* Task: Output only the lines below from the one containing "OutMoves ps es s₀ (execTapBypass" to the one containing "exact Moves.litE rfl", exactly as written, both ends kept.

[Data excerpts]

-- ==== Sys2Proof/Laws/MovesTrust.lean ====
section
/-! SUPPORT. What the operations of Security, Flash, Frontage, Access, Startup, Sessions, Step can do: each is a move. -/
namespace Sys2Proof.Machine
variable {ps : List Part} {es : EngineId → Prop}

theorem State.secStart_moves {s₀ s : State} {op : Nat} (hp : Parts [.regs, .sec] ps) (h₀ : Moves ps es s₀ s) :
    Moves ps es s₀ (State.secStart s op) := by
  unfold State.secStart
  exact (State.setSec_moves (hp.s rfl) (State.put_moves (hp.s rfl) h₀))

theorem State.secRow_moves {s₀ s : State} {op : Nat} {k : SecReq → State → State} (hp : Parts [.regs, .sec] ps) (h₀ : Moves ps es s₀ s) (hk : ∀ (a0 : SecReq) (a1 : State), Moves ps es s₀ a1 → Moves ps es s₀ (k a0 a1)) :
    OutMoves ps es s₀ (State.secRow s op k) := by
  unfold State.secRow
  exact (by (try dsimp only); split; exact (outMoves_ite (outMoves_next (hk _ _ (moves_ite h₀ (State.secStart_moves hp (State.put_moves (hp.s rfl) h₀))))) (outMoves_next (moves_ite h₀ (State.secStart_moves hp (State.put_moves (hp.s rfl) h₀))))); exact (outMoves_next (moves_ite h₀ (State.secStart_moves hp (State.put_moves (hp.s rfl) h₀)))))

theorem State.blowWords_moves {s₀ s : State} {w : Nat} {l : List Nat} (hp : Parts [.otp] ps) (h₀ : Moves ps es s₀ s) : Moves ps es s₀ (s.blowWords w l) := by
  induction l generalizing s w with
  | nil => exact h₀
  | cons x l ih => exact ih (State.blow_moves hp h₀)

theorem State.refreshOtp_moves {s₀ s : State} (hp : Parts [.regs] ps) (h₀ : Moves ps es s₀ s) :
    Moves ps es s₀ (State.refreshOtp s) := by
  unfold State.refreshOtp
  exact (State.put_moves hp (Moves.foldl _ (State.put_moves hp (State.put_moves hp (State.put_moves hp (State.put_moves hp (State.put_moves hp (State.put_moves hp (State.put_moves hp (State.put_moves hp h₀)))))))) fun _ _ h4 => (State.put_moves hp h4)))

theorem State.takeRecord_moves {s₀ s : State} {b : List Byte} {badFuse : Option Nat} (hp : Parts [.regs, .otp] ps) (h₀ : Moves ps es s₀ s) :
    Moves ps es s₀ (State.takeRecord s b badFuse).1 := by
  unfold State.takeRecord
  exact (fstMoves_then (State.refreshOtp_moves (hp.s rfl) (moves_ite (State.put_moves (hp.s rfl) (Moves.refl _)) (Moves.refl _))) (State.blowWords_moves (hp.s rfl) (State.put_moves (hp.s rfl) h₀)))

theorem State.record_moves {s₀ s : State} {debug : Bool} {b : List Byte} {badFuse : Option Nat} (hp : Parts [.regs, .otp] ps) (h₀ : Moves ps es s₀ s) :
    Moves ps es s₀ (State.record s debug b badFuse).1 := by
  unfold State.record
  exact (fstMoves_ite (State.takeRecord_moves hp h₀) h₀)

theorem State.secJob_moves {s₀ s : State} {c : Code} {len : Nat} (hp : Parts [.sec] ps) (h₀ : Moves ps es s₀ s) :
    Moves ps es s₀ (State.secJob s c len) := by
  unfold State.secJob
  exact (State.setSec_moves hp h₀)

theorem execSecEnroll_moves {s₀ : State} {parity : Bool} {badFuse : Option Nat} {s : State} (hp : Parts [.regs, .otp, .sec] ps) (h₀ : Moves ps es s₀ s) :
    OutMoves ps es s₀ (execSecEnroll parity badFuse s) := by
  unfold execSecEnroll
  exact (State.secRow_moves (hp.s rfl) h₀ (fun _ _ h1 => (by (try dsimp only); split; exact (State.secJob_moves (hp.s rfl) (State.record_moves (hp.s rfl) h1)); exact (State.secJob_moves (hp.s rfl) h1))))

theorem State.blowFuses_moves {s₀ s : State} {w : Nat} {l : List Nat} (hp : Parts [.otp] ps) (h₀ : Moves ps es s₀ s) : Moves ps es s₀ (s.blowFuses w l) := by
  induction l generalizing s with
  | nil => exact h₀
  | cons x l ih => exact ih (State.blow_moves hp h₀)

theorem State.advance_moves {s₀ s : State} {w now most target : Nat} {badFuse : Option Nat} (hp : Parts [.regs, .otp, .sec] ps) (h₀ : Moves ps es s₀ s) :
    Moves ps es s₀ (State.advance s w now most target badFuse) := by
  unfold State.advance
  exact (moves_ite (State.secJob_moves (hp.s rfl) h₀) (State.secJob_moves (hp.s rfl) (State.refreshOtp_moves (hp.s rfl) (State.blowFuses_moves (hp.s rfl) h₀))))

theorem execSecSvnAdv_moves {s₀ : State} {badFuse : Option Nat} {s : State} (hp : Parts [.regs, .otp, .sec] ps) (h₀ : Moves ps es s₀ s) :
    OutMoves ps es s₀ (execSecSvnAdv badFuse s) := by
  unfold execSecSvnAdv
  exact (State.secRow_moves (hp.s rfl) h₀ (fun _ _ h1 => (moves_ite (moves_ite (State.advance_moves hp h1) (State.secJob_moves (hp.s rfl) h1)) (State.advance_moves hp h1))))

theorem execSecNonce_moves {s₀ : State} {fresh : BitVec 256} {s : State} (hp : Parts [.regs, .sec] ps) (h₀ : Moves ps es s₀ s) :
    OutMoves ps es s₀ (execSecNonce fresh s) := by
  unfold execSecNonce
  exact (State.secRow_moves hp h₀ (fun _ _ h1 => (State.secJob_moves (hp.s rfl) (State.put_moves (hp.s rfl) (Moves.foldl _ h1 fun _ _ h2 => (State.setReg_moves (hp.s rfl) h2))))))

theorem State.tapShift_moves {s₀ s : State} {v : Nat} (hp : Parts [.outbox, .sec] ps) (h₀ : Moves ps es s₀ s) :
    Moves ps es s₀ (State.tapShift s v) := by
  unfold State.tapShift
  exact (State.emit_moves (hp.s rfl) (State.setSec_moves (hp.s rfl) h₀))

theorem execTapIdcode_moves {s₀ s : State} (hp : Parts [.outbox, .sec] ps) (h₀ : Moves ps es s₀ s) :
    OutMoves ps es s₀ (execTapIdcode s) := by
  unfold execTapIdcode
  exact (outMoves_next (State.tapShift_moves hp h₀))

theorem execTapNonceRead_moves {s₀ s : State} (hp : Parts [.outbox, .sec] ps) (h₀ : Moves ps es s₀ s) :
    OutMoves ps es s₀ (execTapNonceRead s) := by
  unfold execTapNonceRead
  exact (outMoves_next (State.tapShift_moves hp h₀))

theorem execTapTokenLoad_moves {s₀ : State} {record : List Byte} {s : State} (hp : Parts [.regs, .otp] ps) (h₀ : Moves ps es s₀ s) :
    OutMoves ps es s₀ (execTapTokenLoad record s) := by
  unfold execTapTokenLoad
  exact (need_moves _ _ (outMoves_next (State.record_moves hp h₀)))

theorem execSecDebug_moves {s₀ : State} {parity : Bool} {s : State} (hp : Parts [.regs, .otp, .sec] ps) (h₀ : Moves ps es s₀ s) :
    OutMoves ps es s₀ (execSecDebug parity s) := by
  unfold execSecDebug
  exact (State.secRow_moves (hp.s rfl) h₀ (fun _ _ h1 => (by (try dsimp only); split; exact (State.secJob_moves (hp.s rfl) (State.record_moves (hp.s rfl) h1)); exact (State.secJob_moves (hp.s rfl) h1))))

theorem execSecQuote_moves {s₀ : State} {parity : Bool} {s : State} (hp : Parts [.regs, .mem, .sec] ps) (h₀ : Moves ps es s₀ s) :
    OutMoves ps es s₀ (execSecQuote parity s) := by
  unfold execSecQuote
  exact (State.secRow_moves (hp.s rfl) h₀ (fun _ _ h1 => (by (try dsimp only); split; exact (State.secJob_moves (hp.s rfl) (State.noteSigned_moves (hp.s rfl) (State.writeSram_moves (hp.s rfl) h1))); exact (State.secJob_moves (hp.s rfl) h1))))

theorem execSecurityOperationDone_moves {s₀ s : State} (hp : Parts [.regs, .sec] ps) (h₀ : Moves ps es s₀ s) :
    OutMoves ps es s₀ (execSecurityOperationDone s) := by
  unfold execSecurityOperationDone
  exact (needSome_moves _ _ fun _ _ => (need_moves _ _ (outMoves_next (State.setSec_moves (hp.s rfl) (State.put_moves (hp.s rfl) (State.put_moves (hp.s rfl) (State.put_moves (hp.s rfl) h₀)))))))

theorem execTapBypass_moves {s₀ : State} {ir : BitVec 8} {s : State} (hp : Parts [.regs] ps) (h₀ : Moves ps es s₀ s) :
    OutMoves ps es s₀ (execTapBypass ir s) := by
  unfold execTapBypass
  exact (need_moves _ _ (outMoves_ite (outMoves_next h₀) (outMoves_ite (outMoves_next (State.put_moves hp h₀)) (outMoves_refused _ _))))

theorem execSecCert_moves {s₀ s : State} (hp : Parts [.regs, .mem, .sec] ps) (h₀ : Moves ps es s₀ s) :
    OutMoves ps es s₀ (execSecCert s) := by
  unfold execSecCert
  exact (State.secRow_moves (hp.s rfl) h₀ (fun _ _ h1 => (by (try dsimp only); split; exact (State.secJob_moves (hp.s rfl) (State.writeSram_moves (hp.s rfl) h1)); exact (State.secJob_moves (hp.s rfl) h1))))

theorem State.extendMr_moves {s₀ s : State} {i : Fin 8} {kind : Nat} {d : List Byte} (hp : Parts [.regs, .mem, .mrs] ps) (h₀ : Moves ps es s₀ s) :
    Moves ps es s₀ (State.extendMr s i kind d) := by
  unfold State.extendMr
  have h1 (v : Vector (List Byte) 8) : Moves ps es s₀ (s.setSec fun x => { x with mrs := v }) := by
    unfold State.setSec
    exact Moves.litE rfl h₀ (.refl _) (.refl _) (.refl _) (.refl _) (.refl _) (.refl _) (.refl _) (.refl _) (fun _ h => h) (List.prefix_refl _)
      (Nat.le_refl _) (fun p hn => by cases p <;> first | exact absurd (hp.m rfl) hn | exact rfl)
  exact State.put_moves (hp.s rfl) (State.writeSram_moves (hp.s rfl) (h1 _))

theorem execSecExtend_moves {s₀ : State} {parity : Bool} {s : State} (hp : Parts [.regs, .mem, .mrs, .sec] ps) (h₀ : Moves ps es s₀ s) :
    OutMoves ps es s₀ (execSecExtend parity s) := by
  unfold execSecExtend
  exact (State.secRow_moves (hp.s rfl) h₀ (fun _ _ h1 => (by (try dsimp only); split; exact (moves_ite (State.secJob_moves (hp.s rfl) h1) (State.secJob_moves (hp.s rfl) (State.extendMr_moves (hp.s rfl) h1))); exact (State.secJob_moves (hp.s rfl) h1))))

* Worked solution:
    OutMoves ps es s₀ (execTapBypass ir s) := by
  unfold execTapBypass
  exact (need_moves _ _ (outMoves_ite (outMoves_next h₀) (outMoves_ite (outMoves_next (State.put_moves hp h₀)) (outMoves_refused _ _))))

theorem execSecCert_moves {s₀ s : State} (hp : Parts [.regs, .mem, .sec] ps) (h₀ : Moves ps es s₀ s) :
    OutMoves ps es s₀ (execSecCert s) := by
  unfold execSecCert
  exact (State.secRow_moves (hp.s rfl) h₀ (fun _ _ h1 => (by (try dsimp only); split; exact (State.secJob_moves (hp.s rfl) (State.writeSram_moves (hp.s rfl) h1)); exact (State.secJob_moves (hp.s rfl) h1))))

theorem State.extendMr_moves {s₀ s : State} {i : Fin 8} {kind : Nat} {d : List Byte} (hp : Parts [.regs, .mem, .mrs] ps) (h₀ : Moves ps es s₀ s) :
    Moves ps es s₀ (State.extendMr s i kind d) := by
  unfold State.extendMr
  have h1 (v : Vector (List Byte) 8) : Moves ps es s₀ (s.setSec fun x => { x with mrs := v }) := by
    unfold State.setSec
    exact Moves.litE rfl h₀ (.refl _) (.refl _) (.refl _) (.refl _) (.refl _) (.refl _) (.refl _) (.refl _) (fun _ h => h) (List.prefix_refl _)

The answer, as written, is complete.